The odd thing is I don’t detect any great realignment of public opinion behind the fitment of manual gears to high-end sports cars and supercars. The truth in most cases is that these cars are bought more by people who want to look good than drive hard. By both allowing you to change like a racing driver while actually making the business of driving easier, paddle shifts offer a win/win solution to fashion victims who either can’t or can’t be bothered to changed gear smoothly. And they’re quicker around the Nürburgring too, as if that actually mattered.
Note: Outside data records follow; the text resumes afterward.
-- ==== Sys2Proof/Machine/StClock.lean ====
section
/-! DEFINITION. State of the clocks, the package contacts and the start-up machinery (chapters 02, 17, 20). -/

namespace Sys2Proof.Machine

/-- An elastic buffer of a crossing (R50). -/
structure Elastic where
  /-- entries written and not yet read, as last observed at a command -/
  fill : Nat
  /-- link faults recorded: overflows and underflows despite flow control (R51) -/
  faults : Nat
  deriving DecidableEq, Repr

/-- An empty buffer without a fault. -/
def Elastic.reset : Elastic := ⟨0, 0⟩

/-- The clocks and the tick (R38 to R70). -/
structure Clk where
  /-- the core reference is valid (R38, R641) -/
  refValid : Bool
  /-- the root PLL is locked; without it no T, E or C clock runs (R38) -/
  pll : Bool
  /-- the tick is stopped by a reset, a trip or a clock loss (R566) -/
  stopped : Bool
  /-- the tick root withholds the tick at a superframe boundary (R58) -/
  held : Bool
  /-- the tick timestamp (R44) -/
  tick : BitVec 64
  /-- picoseconds that have passed; one reference period is 10,000 (the model's own clock of all wall times) -/
  wallPs : Nat
  /-- wall ps from which the reference-time counter counts: the reference became valid, or a cold reset (R46, R571) -/
  refStart : Nat
  /-- wall ps at which the reference-time counter stood still with its reference; none while it counts (R46, R652) -/
  refHalt : Option Nat
  /-- the throttle setting in force (Table 2.4) -/
  setting : BitVec 9
  /-- a written setting and the tick of its arrival (R53) -/
  pendSetting : Option (BitVec 9 × Nat)
  /-- ticks done in the present Crumb run (R55) -/
  crumb : Nat
  /-- the boundary decisions of the current frame have been taken (R60, R132) -/
  frameDone : Bool
  /-- correlation capture: timestamp and reference time (R46) -/
  capTick : BitVec 64
  capRef : BitVec 64
  /-- P-domain clock: 0 stopped, 1 reference, 2 PLL at 200 MHz, 3 fallback oscillator (R41, R652) -/
  pSource : Nat
  /-- the elastic buffers of Table 2.3 by the numbers of `elasticDepth` (R50) -/
  elastic : Tab Elastic
  deriving DecidableEq, Repr

/-- The package contacts (Tables 20.2, 20.6). -/
structure Pins where
  /-- standby input in range -/
  standby : Bool
  /-- main input in range -/
  main : Bool
  /-- HBM inputs in range, bit k for stack Hk -/
  hbmIn : BitVec 8
  /-- PERST# asserted (low) -/
  perst : Bool
  /-- PERST1# asserted -/
  perst1 : Bool
  /-- PWRBRK# asserted -/
  pwrbrk : Bool
  /-- ALERT# asserted (R646) -/
  alert : Bool
  /-- THERMTRIP# asserted (R647) -/
  thermtrip : Bool
  /-- DPERST#[k] high: drive k out of reset -/
  dperst : BitVec 8
  /-- DPRSNT#[k] low: drive k present -/
  dprsnt : BitVec 8
  /-- DREF output k enabled (R642) -/
  dref : BitVec 8
  /-- raw strap levels: P1ROLE, TEST, RECOV, SA0, SA1 in bits 0 to 4, in the order of DBG STRAPS -/
  strapsRaw : BitVec 5
  /-- straps as latched at the deassertion of PERST# (R557) -/
  straps : BitVec 5
  /-- dynamic I3C address, where the bus owner has assigned one (R648) -/
  i3cDyn : Option (BitVec 7)
  deriving DecidableEq, Repr

/-- The power manager's execution state (R353, R558, R652). -/
inductive PmState
  | off
  | bootRom
  | firmware
  | restarting
  | halted
  deriving DecidableEq, Repr

/-- The management processor's execution state (R352, R368, R380). -/
inductive MpState
  | off
  /-- the boot ROM runs -/
  | bootRom
  /-- the firmware of the active slot runs -/
  | running
  /-- an MP-only reset is in progress -/
  | restarting
  /-- recovery mode -/
  | recovery
  deriving DecidableEq, Repr

/-- Start-up and reset control (chapter 17). -/
structure Boot where
  /-- core regulators VDDP, VDDB, VDDE, VDDM, VDDA on, bits 0 to 4 (R558) -/
  regs : BitVec 5
  pm : PmState
  mp : MpState
  /-- a start sequence is in progress (R559) -/
  starting : Bool
  /-- a start sequence has begun since the standby supply came up: the next cold reset restarts the reference time (R46, R571) -/
  begun : Bool
  /-- the start in progress, or the last one, is cold -/
  cold : Bool
  /-- steps of Table 17.2 completed, bit k for step k -/
  steps : BitVec 10
  /-- step 9 complete (R561) -/
  ready : Bool
  /-- the next start is cold (R556, R565, R657) -/
  nextCold : Bool
  /-- the internal hold of MODULE_RESET, with its KIND (R567) -/
  hold : Option Nat
  /-- a thermal trip latched until R568 clears it -/
  tripped : Bool
  /-- a clock-loss fault latched until a cold reset -/
  clockLost : Bool
  /-- an input left its range: UNIT of INPUT_RANGE (Table 18.2) -/
  rangeLost : Option Nat
  /-- cold starts so far, 32 bits (Table 18.7 BOOT) -/
  coldStarts : BitVec 32
  /-- an orderly reset was recorded in the P-domain record (R598) -/
  orderly : Bool
  /-- link of port 0 and of port 1 up (Table 17.2 step 1, R645) -/
  linkUp0 : Bool
  linkUp1 : Bool
  /-- VF Enable of PF0 (R342, R390) -/
  vfEnable : Bool
  deriving DecidableEq, Repr

/-- The unpowered part: nothing in range, reset inputs read asserted through their pull-downs (Table 20.6). -/
def Clk.reset : Clk :=
  { refValid := false, pll := false, stopped := false, held := false, tick := 0, wallPs := 0, refStart := 0, refHalt := none, setting := 0
    pendSetting := none, crumb := 0, frameDone := false, capTick := 0, capRef := 0, pSource := 0, elastic := [] }

/-- Contacts of the unpowered part (R643). -/
def Pins.reset : Pins :=
  { standby := false, main := false, hbmIn := 0, perst := true, perst1 := true, pwrbrk := false, alert := false
    thermtrip := false, dperst := 0, dprsnt := 0, dref := 0, strapsRaw := 0, straps := 0, i3cDyn := none }

/-- Start-up control of the unpowered part. -/
def Boot.reset : Boot :=
  { regs := 0, pm := .off, mp := .off, starting := false, begun := false, cold := true, steps := 0, ready := false, nextCold := true
    hold := none, tripped := false, clockLost := false, rangeLost := none
    coldStarts := 0, orderly := true, linkUp0 := false, linkUp1 := false, vfEnable := false }

/-- PORT1_ROLE latched 1: pool role (Table 20.8). -/
def Pins.poolRole (p : Pins) : Bool := p.straps.getLsbD 0
/-- The TEST strap: stand-alone test boot (Table 17.1). -/
def Pins.testBoot (p : Pins) : Bool := p.straps.getLsbD 1
/-- The RECOVERY strap. -/
def Pins.recoveryStrap (p : Pins) : Bool := p.straps.getLsbD 2
/-- The I3C static address 0x58 + SA (Table 20.8). -/
def Pins.i3cStatic (p : Pins) : BitVec 7 := 0x58#7 + ((p.straps >>> 3).truncate 2).zeroExtend 7

/-- Picoseconds that the reference-time counter stands for: it counts reference periods, so it stands still without them. -/
def Clk.refPs (c : Clk) : Nat := c.refHalt.getD c.wallPs - c.refStart
/-- The reference-time counter: core-reference periods since the reference became valid (R46). -/
def Clk.refTime (c : Clk) : BitVec 64 := BitVec.ofNat 64 (c.refPs / 10000)

end Sys2Proof.Machine
end

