-- ==== Sys2Proof/Machine/StPool.lean ====
section
/-! DEFINITION. State of the shared pool: the region table, mailboxes, commands and accesses in progress
(chapter 13). -/

namespace Sys2Proof.Machine

/-- An entry of an access list (R426): PBR ID, R, W. -/
structure Access where
  pbr : Nat
  rd : Bool
  wr : Bool
  deriving DecidableEq, Repr

/-- A flush token that has not completed (R439). -/
structure Token where
  t : Nat
  /-- wall ps of issue -/
  at_ : Nat
  /-- dense write-backs met a failed drive -/
  bad : Bool
  /-- the write-backs and the NVMe Flush of this module have ended -/
  here : Bool
  deriving DecidableEq, Repr

/-- A region as this module's replica of the table holds it (R420 to R428). -/
structure Region where
  /-- Table 13.4 -/
  state : Nat
  /-- 0 NONE, 1 MIRROR, 2 PARITY (Table 13.3) -/
  prot : Nat
  /-- in force: 1 is read-only -/
  mode : Nat
  /-- 1 is dense -/
  backing : Nat
  /-- GiB -/
  size : Nat
  /-- modules, member 0 first -/
  members : List Nat
  /-- index of the lost member while DEGRADED or REBUILDING -/
  lost : Option Nat
  /-- this module's extents in order: module unit number, or GiB of dense capacity -/
  extents : List Nat
  acl : List Access
  shadow : Option (List Access × Nat)
  done : Nat
  good : Nat
  issued : Nat
  tokens : List Token
  /-- holder identity (Table 13.1) and wall ps of expiry -/
  lease : Option (Nat × Nat)
  /-- no lease is granted before this wall ps (R440) -/
  leaseFrom : Nat
  /-- lowest local offset not yet rebuilt, and the rate in GB/s (R443) -/
  cursor : Nat
  rate : Nat
  /-- wall ps at which the rebuild began -/
  rebuildAt : Nat
  /-- another module rebuilds the line at the cursor from this module's: the stripe is locked (R443) -/
  locked : Bool
  deriving DecidableEq, Repr

/-- A FREE region. -/
def Region.reset : Region :=
  { state := 0, prot := 0, mode := 0, backing := 0, size := 0, members := [], lost := none, extents := [], acl := []
    shadow := none, done := 0, good := 0, issued := 0, tokens := [], lease := none, leaseFrom := 0, cursor := 0, rate := 0, rebuildAt := 0
    locked := false }

/-- A mailbox slot (Table 13.2): SEQ last accepted, busy, and the response line. -/
structure MailSlot where
  seq : Nat
  busy : Bool
  response : Nat
  deriving DecidableEq, Repr

/-- A slot of a fresh mailbox (R419). -/
def MailSlot.reset : MailSlot := ⟨0, false, 0⟩

/-- Who started a pool command. -/
inductive CmdBy
  /-- mailbox slot of a fabric host, with its SEQ and FENCE -/
  | mailbox (pbr slot seq : Nat) (fence : Bool)
  /-- POOL item of a function, by its number -/
  | item (fn ticket : Nat)
  /-- a part run for another module (R438) -/
  | part (src tag : Nat)
  deriving DecidableEq, Repr

/-- A pool command on this module's engines. -/
structure PoolCmd where
  id : Nat
  by_ : CmdBy
  /-- Table 13.5 -/
  cmd : Nat
  /-- holder identity of its requester (Table 13.1) -/
  holder : Nat
  /-- parts on other modules without a response, and lines without completion -/
  left : Nat
  /-- the local part has run -/
  ran : Bool
  status : Nat
  result : Nat
  aux : Nat
  /-- window generation at acceptance (Table 12.4) -/
  gen : Nat
  deriving DecidableEq, Repr

/-- What a line access of the pool is for. -/
inductive PoolFor
  /-- CXL.mem request: PBR ID, tag -/
  | cxl (pbr tag : Nat)
  /-- line i of a request of another module: source, TAG -/
  | remote (src tag i : Nat)
  /-- a step of the rebuild of a region -/
  | rebuild (region : Nat)
  /-- a line that a pool command writes -/
  | cmd (id : Nat)
  deriving DecidableEq, Repr

/-- A line access of the pool in progress (R430, R441, R442). -/
structure PoolAcc where
  id : Nat
  for_ : PoolFor
  region : Nat
  /-- member index that holds the line, and its local offset -/
  member : Nat
  off : Nat
  write : Bool
  data : LineData
  poison : Bool
  /-- 0 line access on this module, 1 forwarded, 2 copy or delta under way, 4 lines of the stripe are being gathered,
  5 a plain write of this module's line, 6 waits for the rebuild of its stripe, 7 a delta, 8 a plain read,
  9 and 11 a plain write and a delta that wait for the rebuild of their stripe, 10 a plain read that waits for the writes of its
  line, 12 the data lines of a stripe are being gathered for a rebuild -/
  phase : Nat
  acc : LineData
  accPoison : Bool
  left : Nat
  /-- window generation at arrival (Table 12.4) -/
  gen : Nat
  deriving DecidableEq, Repr

/-- A request of another module being served (R463): its lines as they are read. -/
structure Serving where
  src : Nat
  tag : Nat
  uop : Nat
  region : Nat
  off : Nat
  left : Nat
  status : Nat
  lines : List (Nat × LineData × Bool)
  deriving DecidableEq, Repr

/-- The pool. -/
structure Pool where
  region : Tab Region
  /-- units and dense GiB that wait for their zero-fill (R422): module unit number, or 4096 + GiB -/
  unzeroed : List Nat
  /-- mailboxes that exist, and their slots by 8 × PBR ID + slot (R418, R419) -/
  boxes : List Nat
  slots : Tab MailSlot
  /-- command lines ignored: SEQ 0 and busy slots (R419) -/
  ignored : Nat
  cmds : List PoolCmd
  accs : List PoolAcc
  serving : List Serving
  nextId : Nat
  /-- regions whose shadow PF0 of this module wrote since its last switch (R426) -/
  written : List Nat
  /-- a region command or a switch awaits other modules: endpoint, opcode with its data above bit 16, tag of the
  request, answers left; an endpoint from 2^20 on is the module that forwarded it -/
  tables : List (Nat × Nat × Nat × Nat)
  deriving DecidableEq, Repr

/-- No region. -/
def Pool.reset : Pool :=
  { region := [], unzeroed := [], boxes := [], slots := [], ignored := 0, cmds := [], accs := [], serving := []
    nextId := 0, written := [], tables := [] }

end Sys2Proof.Machine
end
So why, despite this apparent lack of demand, are car companies now getting interested by manuals again? It seems it’s all just marketing. Jaguar told me it was building a manual F-type because ‘it was the right thing to do’ while accepting a very small proportion of cars would be so equipped. Porsche says it made the Cayman GT4 manual to provide its customers with a choice, though a real choice would have been to offer an automatic too.

I think in fact that they’ve realised there is something authentic, ‘proper’ for want of a better word, in having a manual available in such cars. Even if few or any are actually sold, the fact that the customer could buy one if he or she wanted to sends out a strong message about the company’s values. Like Radio 3 and the rear seats of an Audi TT, few make use of them, but most like to know that they’re there.

To me the reason is unimportant. In this era where we are removed by degrees with every successive generation from the actual experience of driving, anything that makes us feel more connected to our machines counts as a good thing.

There is a bigger picture here too. Indeed I think we may be at a turning point in cars designed for the enthusiast but have yet to realise it. The drive for weight reduction came late but is here and now in full swing, the strides made in providing proper feel for electric steering have been massive, the noise and response of turbo engines have advanced to a point unimaginable even ten years ago and now manuals appear on the point of making a comeback, however limited in scope that may be. It seems the death not just of three-pedal transmissions, but proper drivers’ cars may indeed have been greatly exaggerated.